Big Win for Patients and Physicians
As I read it, the 11 definitions above are consistent with the draft NPRM. Entrepreneurs, private investors, educators, and licensing boards stand ready to offer patients and physicians innovative services that compete with each other and with the incumbents that were so heavily subsidized by HITECH. To encourage this private-sector investment and provide a visible win to their constituents, Federal health architecture regulators and managers, including ONC, CMS, VA, and DoD would do well to reorganize the Regulations in a way that makes the opportunity to compete on the basis of patient-directed exchange as clear as possible.

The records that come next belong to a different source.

-- ==== Sys2Proof/Certificates/Slice0/Obligations.lean ====
section
/-! DEFINITION. The statements about the CORE, from the numbered rules of spec/. Nothing is proved here. -/

open Sys2Proof Sys2Proof.Machine

/-! ### Encoding (30_encoding.md) -/

/-- The opcode map of R58 word by word, and words of every reserved kind (R60). -/
def Obligations.OpcodeMapDecodes : Prop :=
  decode 0x00000001 = .ok .byteToBits ∧ decode 0x00000002 = .ok .bitsToByte ∧ decode 0x00000003 = .ok .u32ToBits ∧
    decode 0x00000004 = .ok .bitsToU32 ∧ decode 0x00000005 = .ok .extractLsb ∧ decode 0x00000006 = .ok .bitsToBytes ∧
    decode 0x00000007 = .ok .makeBits ∧ decode 0x00000008 = .ok .embed ∧ decode 0x00000009 = .ok .extract ∧
    decode 0x00000000 = .error .reservedOpcode ∧ decode 0x0000000A = .error .reservedOpcode ∧
    decode 0x0000000F = .error .reservedOpcode ∧ decode 0x00000011 = .error .reservedField ∧
    decode 0x80000008 = .error .reservedField

/-- A word decodes to a command exactly when it is that command's word: no bit is dropped, and no other word decodes to it
(R58, R59). -/
def Obligations.DecodeEncodeAgree : Prop := ∀ (w : Word) (i : Instr), decode w = .ok i ↔ w = encode i

/-- Exactly nine words are legal, 0x00000001 to 0x00000009 (R59). -/
def Obligations.LegalWordsAreTheNine : Prop :=
  ∀ w : Word, (∃ i, decode w = .ok i) ↔ 1 ≤ w.toNat ∧ w.toNat ≤ 9

/-! ### Steps (10_state.md, 40_units.md R75, 60_exceptions.md R101) -/

/-- When STATUS.BUSY = 1 and it is the engine's turn, the step is the engine's, with only the turn used up; and where the
latched word decodes to a command, that is the command's exec (R75; whose turn it is, log 6, is the model's). -/
def Obligations.StepRunsTheLatchedCommand : Prop :=
  ∀ s : State, s.status.busy = true → (s.turns = [] ∨ s.turns.head? = some .engine) →
    step s = engineStep { s with turns := s.turns.tail } ∧
      ∀ i, decode s.opLatch = .ok i → step s = exec i { s with turns := s.turns.tail }

/-- The engine step of a reserved word ends in ILLEGAL_OP, with the word in ERRINFO_A, and nothing else (R101). -/
def Obligations.IllegalWordEndsInIllegalOp : Prop :=
  ∀ s : State, ¬(1 ≤ s.opLatch.toNat ∧ s.opLatch.toNat ≤ 9) →
    ∃ t, engineStep s = .next t ∧ FailedWith 4 s.opLatch.toNat 0 s t

/-- On the host's turn the step performs the host's next access, and no other (R49, R53). Whose turn it is, is the model's
plain data (log 6). -/
def Obligations.StepPerformsTheHostAccess : Prop :=
  ∀ (s : State) (a : Access) (ops : List HostOp), s.program = .access a :: ops →
    ((s.turns = [] ∧ s.status.busy = false) ∨ s.turns.head? = some .host) →
    step s = .next (hostAccess a { s with program := ops, turns := s.turns.tail })

/-- A `poll` reads STATUS, and is done with when the word it read has bit 0 clear; it changes nothing else (R62; the
record of what was read is the model's, log 6). -/
def Obligations.PollRepeatsStatusReads : Prop :=
  ∀ (s : State) (ops : List HostOp), s.program = .poll :: ops →
    ((s.turns = [] ∧ s.status.busy = false) ∨ s.turns.head? = some .host) →
    step s = .next { s with
      program := if (statusWord s.status).getLsbD 0 then s.program else ops
      turns := s.turns.tail
      reads := ⟨.csr, 0x04, statusWord s.status⟩ :: s.reads }

/-! ### Reset and idle (70_reset_and_hazards.md R110, 10_state.md R37) -/

/-- In the state after reset every CSR reads 0, OPLATCH is 0 and every cell is unspecified (R37, R110). That no fault is
recorded there is the model's choice, no rule of the spec: R110 leaves the fault list unchanged (log 13). -/
def Obligations.ResetStateReadsZero : Prop :=
  (∀ c, readCsr c State.reset = 0) ∧ State.reset.opLatch = 0 ∧ (∀ a, memRead State.reset.buf a = none) ∧
    State.reset.trail.faults = []
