-- ==== Sys2Proof/Laws/Units.lean ====
section
/-! SUPPORT. Lengths and small facts of the unit functions (R63 to R73). -/

namespace Sys2Proof.Machine

open Sys2Proof

@[simp] theorem bitByte_toNat (b : Bit) : (bitByte b).toNat = b.toNat := by cases b <;> rfl

theorem bitByte_toNat_le (b : Bit) : (bitByte b).toNat ≤ 1 := by cases b <;> decide

@[simp] theorem bitByte_eq_one (b : Bit) : ((bitByte b).toNat == 1) = b := by cases b <;> decide

@[simp] theorem packByte_length (b : Byte) : (packByte b).length = 8 := rfl

@[simp] theorem packBytes_nil : packBytes [] = [] := rfl

@[simp] theorem packBytes_cons (b : Byte) (bs : List Byte) : packBytes (b :: bs) = packByte b ++ packBytes bs := rfl

@[simp] theorem packBytes_length (bs : List Byte) : (packBytes bs).length = 8 * bs.length := by
  induction bs with
  | nil => rfl
  | cons b bs ih => simp [ih]; omega

@[simp] theorem packWord_length (v : Word) : (packWord v).length = 32 := by simp [packWord]

theorem packWord_getElem (v : Word) (i : Nat) (h : i < (packWord v).length) : (packWord v)[i] = v.getLsbD (31 - i) := by
  simp [packWord]

@[simp] theorem frame_length (p : List Byte) : (frame p).length = 32 + 8 * p.length := by simp [frame]

@[simp] theorem lsbs_length (cs : List Byte) : (lsbs cs).length = cs.length := by simp [lsbs]

@[simp] theorem unpackBytes_length (bits : List Bit) : (unpackBytes bits).length = ceilDiv bits.length 8 := by
  simp [unpackBytes]

/-- The accumulator of the first bits goes on with the next ones (R71). -/
theorem accumulate_append_one (bits : List Bit) (b : Bit) : accumulate (bits ++ [b]) = 2 * accumulate bits + b.toNat := by
  simp [accumulate]

/-- `n` bits accumulate to a value below `2 ^ n` (R71). -/
theorem accumulate_lt (bits : List Bit) : accumulate bits < 2 ^ bits.length := by
  induction bits using List.reverseRecOn with
  | nil => simp [accumulate]
  | append_singleton bits b ih =>
    have hb : b.toNat ≤ 1 := by cases b <;> decide
    rw [accumulate_append_one, List.length_append, List.length_singleton, pow_succ]
    omega

/-- A byte count is no larger than its bit count, and covers it (R13). -/
theorem ceilDiv_le (n : Nat) : ceilDiv n 8 ≤ n := by unfold ceilDiv; omega

end Sys2Proof.Machine
end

As an alternative to reorganizing the Regulations, guidance could be provided that makes clear the 11 definitions above. Furthermore, although it could take years for the private-sector covered entities to fully deploy patient-directed sharing, deployments directly controlled by the Federal government such as access to the Medicare database and VA-DoD information sharing could begin to implement patient-directed information sharing “without special effort” immediately. Give patients and doctors the power of modern technology.
Adrian Gropper, MD, is the CTO of Patient Privacy Rights, a national organization representing 10.3 million patients and among the foremost open data advocates in the country.